It is a small garden in the town centre, not more than 1.2 hectares. Originally, it was a medicinal herb garden founded by the Amsterdam City Council in 1638 following a severe epidemic of the plague. Medicinal herbs were the basic treatment for many ills, and remedies had scarcely changed since the days of Hippocrates. The recipes of the ancient Mediterranean world relied on numerous plants.
Doctors and pharmacists trained at the Hortus Botanicus in the preparation of herbal prescriptions. The Dutch East India Company aided the medical profession by bringing in exotic plants reputed for their therapeutic virtues. Between the 17th and 20th centuries, the Hortus grew to include the Palmhouse (1912), the Oranjerie (1875) which is now a cosy indoor/outdoor café, and small ponds. 
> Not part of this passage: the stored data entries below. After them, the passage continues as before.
-- ==== Sys2Proof/Proofs/StartUpScan.lean ====
section
/-!
O7: what the scan reads of slot 0, what loading it changes, and the end of the scan.
-/
namespace Sys2Proof.Proofs

open Sys2Proof.Machine Sys2Proof.Safety

/-! ## Blank slots (R135, R139) -/

/-- A canonical array reads at a listed address what it lists there. -/
theorem read_of_mem {m : Memory} {c : Host.Cell} (canonical : Memory.wf m = true) (listed : c ∈ m) :
    Memory.read m c.1 = c.2 := by
  induction m with
  | nil => cases listed
  | cons d rest ih =>
    have above := (List.pairwise_cons.mp ((Memory.wf_iff _).mp canonical).1).1
    rcases List.mem_cons.mp listed with rfl | later
    · simp [Memory.read]
    · have ne : c.1 ≠ d.1 := Nat.ne_of_gt (above c later)
      rw [Memory.read, if_neg ne]
      exact ih (Memory.wf_tail canonical) later

/-- An address that does not read FFh is listed. -/
theorem mem_of_read_ne {m : Memory} {a : Nat} (h : Memory.read m a ≠ erasedByte) : (a, Memory.read m a) ∈ m := by
  induction m with
  | nil => exact absurd rfl h
  | cons d rest ih =>
    simp only [Memory.read] at h ⊢
    split at h
    · rename_i same
      simp [same]
    · rename_i other
      rw [if_neg other]
      exact List.mem_cons_of_mem _ (ih h)

/-- The scan's test for a blank slot is that every byte reads FFh (R139). -/
theorem slotBlank_iff {m : Memory} {slot : SlotId} (canonical : Memory.wf m = true) :
    slotBlank m slot = true ↔ ∀ off < 1024, slotByte m slot off = 0xFF := by
  simp only [slotBlank, Bool.not_eq_true', List.any_eq_false, decide_eq_true_eq]
  constructor
  · intro blank off inside
    by_contra shown
    exact blank _ (mem_of_read_ne shown) ⟨Nat.le_add_right _ _, Nat.add_lt_add_left inside _, shown⟩
  · rintro erased c listed ⟨low, high, shown⟩
    have reads := erased (c.1 - slotBase slot) (by omega)
    rw [slotByte, Nat.add_sub_cancel' low, read_of_mem canonical listed] at reads
    exact shown reads

/-! ## Slot 0 by its header (R139) -/

/-- Slot 0's header holds exactly where its format code is that of a machine record. -/
theorem headerHolds_zero (m : Memory) : headerHolds m 0 = true ↔ slotByte m 0 2 = 0x4D := by
  simp [headerHolds, formatCode, ← BitVec.toNat_inj]

/-- Committed and with its format code, slot 0 is LOCKED or VALID by its mark. -/
theorem scannedState_committed {m : Memory} (canonical : Memory.wf m = true) (mark : slotByte m 0 0 = 0x3C)
    (format : slotByte m 0 2 = 0x4D) : scannedState m 0 = if slotByte m 0 1 = 0xC3 then .locked else .valid := by
  have written : ¬ slotBlank m 0 = true := fun blank => by
    have erased := (slotBlank_iff canonical).mp blank 0 (by decide)
    rw [mark] at erased
    exact absurd erased (by decide)
  simp [scannedState, written, mark, (headerHolds_zero m).mpr format, committedState]

/-- Not committed or without its format code, slot 0 is ERASED where it is blank, else DAMAGED. -/
theorem scannedState_uncommitted {m : Memory} (h : ¬ (slotByte m 0 0 = 0x3C ∧ slotByte m 0 2 = 0x4D)) :
    scannedState m 0 = if slotBlank m 0 then .erased else .damaged := by
  rw [scannedState]
  by_cases mark : slotByte m 0 0 = 0x3C
  · have header : headerHolds m 0 = false := Bool.eq_false_iff.mpr fun holds => h ⟨mark, (headerHolds_zero m).mp holds⟩
    simp [mark, header]
  · rw [if_pos mark]

/-! ## Slot 0 checked (R140) -/

/-- The directory that the scan fills. Irreducible, so that no proof by rfl about another field computes its 32 lines. -/
@[irreducible] def scannedDir (m : Memory) : Vector DirEntry 32 := Vector.ofFn (scannedEntry m)

/-- The part running with its directory filled, before slot 0 is checked. -/
def scannedPart (s : State) : State :=
  { s with
    resetUnit := { s.resetUnit with phase := .running }
    line := { s.line with recordPending := false }
    store := { s.store with dir := scannedDir s.store.array } }

theorem scanSlots_startRunning (s : State) : scanSlots (startRunning s) = scannedPart s := by
  rw [scannedPart, scannedDir]
  rfl

theorem dirEntry_scannedPart (s : State) (slot : SlotId) :
    dirEntry (scannedPart s) slot = scannedEntry s.store.array slot := by
  simp [dirEntry, scannedPart, scannedDir]

@[simp] theorem scannedEntry_state (m : Memory) (slot : SlotId) : (scannedEntry m slot).state = scannedState m slot := rfl

@[simp] theorem scannedPart_array (s : State) : (scannedPart s).store.array = s.store.array := rfl

theorem slotUsable_scannedPart (s : State) :
    slotUsable (scannedPart s) 0 =
      decide (scannedState s.store.array 0 = .valid ∨ scannedState s.store.array 0 = .locked) := by
  rw [slotUsable, dirEntry_scannedPart, scannedEntry_state]

theorem readPasses_scannedPart (s : State) :
    readPasses (scannedPart s) 0 =
      (decide (scannedState s.store.array 0 = .locked) || slotCrcHolds s.store.array 0) := by
  rw [readPasses, dirEntry_scannedPart, scannedEntry_state, scannedPart_array]

/-- What checking slot 0 can do: load its record, find it damaged, or nothing. -/
theorem loadSlotZero_cases (s : State) :
    loadSlotZero s = loadRecord (parseMachineRecord s.store.array 0) s ∨ loadSlotZero s = markDamaged 0 s ∨
      loadSlotZero s = s := by
  unfold loadSlotZero
  split
  · split
    · exact .inl rfl
    · exact .inr (.inl rfl)
  · exact .inr (.inr rfl)

/-- A committed slot 0 that is locked or whose CRC holds is loaded. -/
theorem loadSlotZero_loads {s : State} (canonical : ArrayCanonical s) (mark : slotByte s.store.array 0 0 = 0x3C)
    (format : slotByte s.store.array 0 2 = 0x4D)
    (passes : slotByte s.store.array 0 1 = 0xC3 ∨ slotCrcHolds s.store.array 0 = true) :
    loadSlotZero (scannedPart s) = loadRecord (parseMachineRecord s.store.array 0) (scannedPart s) := by
  have state := scannedState_committed canonical mark format
  have usable : slotUsable (scannedPart s) 0 = true := by
    rw [slotUsable_scannedPart, state]
    split <;> rfl
  have checked : readPasses (scannedPart s) 0 = true := by
    rw [readPasses_scannedPart, state]
    rcases passes with locked | crc
    · simp [locked]
    · simp [crc]
  rw [loadSlotZero, if_pos usable, if_pos checked, scannedPart_array]

/-- A committed slot 0 that is not locked and whose CRC fails is found damaged. -/
theorem loadSlotZero_damages {s : State} (canonical : ArrayCanonical s) (mark : slotByte s.store.array 0 0 = 0x3C)
    (format : slotByte s.store.array 0 2 = 0x4D) (unlocked : slotByte s.store.array 0 1 ≠ 0xC3)
    (fails : slotCrcHolds s.store.array 0 = false) : loadSlotZero (scannedPart s) = markDamaged 0 (scannedPart s) := by
  have state := scannedState_committed canonical mark format
  rw [if_neg unlocked] at state
  have usable : slotUsable (scannedPart s) 0 = true := by simp [slotUsable_scannedPart, state]
  have checked : ¬ readPasses (scannedPart s) 0 = true := by simp [readPasses_scannedPart, state, fails]
  rw [loadSlotZero, if_pos usable, if_neg checked]

/-- A slot 0 that is not committed leaves the part without a record. -/
theorem loadSlotZero_absent {s : State} (h : ¬ (slotByte s.store.array 0 0 = 0x3C ∧ slotByte s.store.array 0 2 = 0x4D)) :
    loadSlotZero (scannedPart s) = scannedPart s := by
  have unusable : ¬ slotUsable (scannedPart s) 0 = true := by
    rw [slotUsable_scannedPart, scannedState_uncommitted h]
    split <;> simp
  rw [loadSlotZero, if_neg unusable]

/-- The nominal threshold is the pitch (R90). -/
theorem nominalThreshold_eq_pitch (m : MachineRecord) : nominalThreshold m = m.pitch :=
  roundNat_of_isRounded (by decide) (by unfold IsRounded; omega)

/-! ## The end of the scan (R140, R186) -/

theorem exec_startUpScanEnd {s : State} (scanning : s.resetUnit.phase = .scanning) :
    exec .startUpScanEnd s = .next (endScan s) :=
  congrArg Host.Outcome.next (if_pos scanning)

theorem endScan_eq (s : State) :
    endScan s = closeEvent s (syncStale (syncUnready (loadSlotZero (scannedPart s)))) [] := by
  rw [endScan, scanSlots_startRunning]

/-- UNREADY and STALE where their conditions have them are brought nowhere. -/
theorem synced_of_follows {s : State} (unready : UnreadyFollows s) (stale : StaleFollows s) :
    syncStale (syncUnready s) = s := by
  have noUnready : syncUnready s = s := by
    rw [syncUnready, ← unready]
    rfl
  rw [noUnready, syncStale, ← stale]
  rfl

/-- Where the check of slot 0 leaves the hold reasons and what they follow as they were, the scan ends with it. -/
theorem endScan_of_holdView {s w : State} (checked : loadSlotZero (scannedPart s) = w) (view : holdView w = holdView s)
    (state : w.line.state = s.line.state) (hold : w.line.hold = s.line.hold) (unready : UnreadyFollows s)
    (stale : StaleFollows s) : endScan s = w := by
  have kept : HoldsKept s w := .of_view view
  have level : holdAsserted s = holdAsserted w := by rw [holdAsserted, holdAsserted, state, hold]
  rw [endScan_eq, checked, synced_of_follows (kept.unready unready) (kept.stale stale), closeEvent_nil, level,
    bne_self_eq_false]
  rfl

/-- The scan ends with slot 0 checked, UNREADY and STALE by their conditions, and HOLD_CHANGED by the level of HOLDn. -/
theorem endScan_form (s : State) :
    endScan s =
      { loadSlotZero (scannedPart s) with
        line :=
          { (loadSlotZero (scannedPart s)).line with
            hold :=
              { (loadSlotZero (scannedPart s)).line.hold with
                unready := unreadyHolds (endScan s), stale := staleHolds (endScan s) } }
        ports := (endScan s).ports } ∧
      PortsRaise (loadSlotZero (scannedPart s)) (endScan s) (holdKind s (endScan s)) := by
  have frame := closeEvent_nil_frame s (syncStale (syncUnready (loadSlotZero (scannedPart s))))
  have raised := portsRaise_closeEvent_nil s (syncStale (syncUnready (loadSlotZero (scannedPart s))))
  rw [← endScan_eq] at frame raised
  refine ⟨of_synced frame, ?_⟩
  rw [holdKind_of_line (t := endScan s) (congrArg State.line frame)]
  exact raised

/-- Whatever slot 0 holds, the part runs with nothing pending for it, and of the store the directory alone is new. -/
theorem endScan_runs (s : State) :
    (endScan s).running = true ∧ (endScan s).line.recordPending = false ∧
      (endScan s).store = { s.store with dir := (endScan s).store.dir } := by
  have checked : (loadSlotZero (scannedPart s)).running = true ∧
      (loadSlotZero (scannedPart s)).line.recordPending = false ∧
      (loadSlotZero (scannedPart s)).store = { s.store with dir := (loadSlotZero (scannedPart s)).store.dir } := by
    rcases loadSlotZero_cases (scannedPart s) with loaded | damaged | absent
    · rw [loaded]
      exact ⟨rfl, rfl, rfl⟩
    · rw [damaged]
      exact ⟨rfl, rfl, rfl⟩
    · rw [absent]
      exact ⟨rfl, rfl, rfl⟩
  rw [(endScan_form s).1]
  exact checked

/-- The record loaded: every block it feeds at its start-up values, the hold reasons by their conditions (R90, R98, R124,
R125, R140). -/
theorem endScan_loaded {s : State} {m : MachineRecord} (checked : loadSlotZero (scannedPart s) = loadRecord m (scannedPart s)) :
    endScan s =
        { s with
          resetUnit := { s.resetUnit with phase := .running }
          line :=
            { s.line with
              active := some m
              recordPending := false
              hold := { s.line.hold with unready := unreadyHolds (endScan s), stale := staleHolds (endScan s) } }
          dose := { s.dose with zones := List.replicate m.zoneCount { value := 0, age := 0, standing := .stale 0 } }
          pace := { s.pace with threshold := some m.pitch }
          tension :=
            { s.tension with
              targets := defaultTargets m
              setpoints := (defaultTargets m).scaled }
          store := { s.store with dir := (scannedPart s).store.dir }
          ports := (endScan s).ports } ∧
      PortsRaise s (endScan s) (holdKind s (endScan s)) := by
  obtain ⟨form, raised⟩ := endScan_form s
  rw [checked] at form raised
  refine ⟨form.trans ?_, raised⟩
  rw [← nominalThreshold_eq_pitch]
  rfl

/-- Settles O7: slot 0's state by its header, then the scan's end in the three outcomes of its check. -/
theorem scanLoadsSlotZero : Obligations.ScanLoadsSlotZero := by
  intro s committed scanning canonical _ unready stale header
  obtain ⟨running, pending, store⟩ := endScan_runs s
  refine ⟨endScan s, exec_startUpScanEnd scanning, running, pending, store, ?_, ?_, ?_⟩
  · intro m isCommitted isRecord passes
    obtain ⟨mark, format⟩ := header.mp isCommitted
    obtain ⟨form, raised⟩ := endScan_loaded (isRecord ▸ loadSlotZero_loads canonical mark format passes)
    have entry : dirEntry (endScan s) 0 = dirEntry (scannedPart s) 0 := by
      rw [dirEntry, congrArg State.store form]
      rfl
    have state : (dirEntry (endScan s) 0).state = scannedState s.store.array 0 := by
      rw [entry, dirEntry_scannedPart, scannedEntry_state]
    generalize endScan s = t at *
    refine ⟨state.trans (scannedState_committed canonical mark format), ?_, congrArg State.dose form,
      congrArg State.pace form, congrArg State.tension form, congrArg State.line form, ?_, raised⟩ <;> rw [form]
  · intro isCommitted unlocked fails
    obtain ⟨mark, format⟩ := header.mp isCommitted
    rw [endScan_of_holdView (loadSlotZero_damages canonical mark format unlocked fails) rfl rfl rfl unready stale]
    refine ⟨?_, rfl, portsRaise_raise _ .profileDamaged⟩
    rw [(dirEntry_markDamaged _).1]
  · intro uncommitted
    have absent := mt header.mpr uncommitted
    rw [endScan_of_holdView (loadSlotZero_absent absent) rfl rfl rfl unready stale]
    have state : (dirEntry (scannedPart s) 0).state = if slotBlank s.store.array 0 then .erased else .damaged := by
      rw [dirEntry_scannedPart]
      exact scannedState_uncommitted absent
    have blank := slotBlank_iff (slot := 0) canonical
    refine ⟨?_, ?_, rfl, portsRaise_refl _⟩
    · simpa [state] using blank
    · simpa [state] using not_congr blank

end Sys2Proof.Proofs
end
Most recently (1993), a 3-climate greenhouse was built. Its subtropical section houses plants from South Africa and Australia ; the tropical section gathers jungle palms and orchids, and the desert section’s star is the Welwitschia mirabilis. There is also a Butterfly House and another greenhouse for succulents from Mexico and the United States, but these two houses were closed for renovations.
Another star is the Wollemi Pine (right). It was thought to have died out until several specimens were discovered growing in an unexplored gorge in southwestern Australia in 1994. The Hortus houses many other plants on the list of species threatened with extinction.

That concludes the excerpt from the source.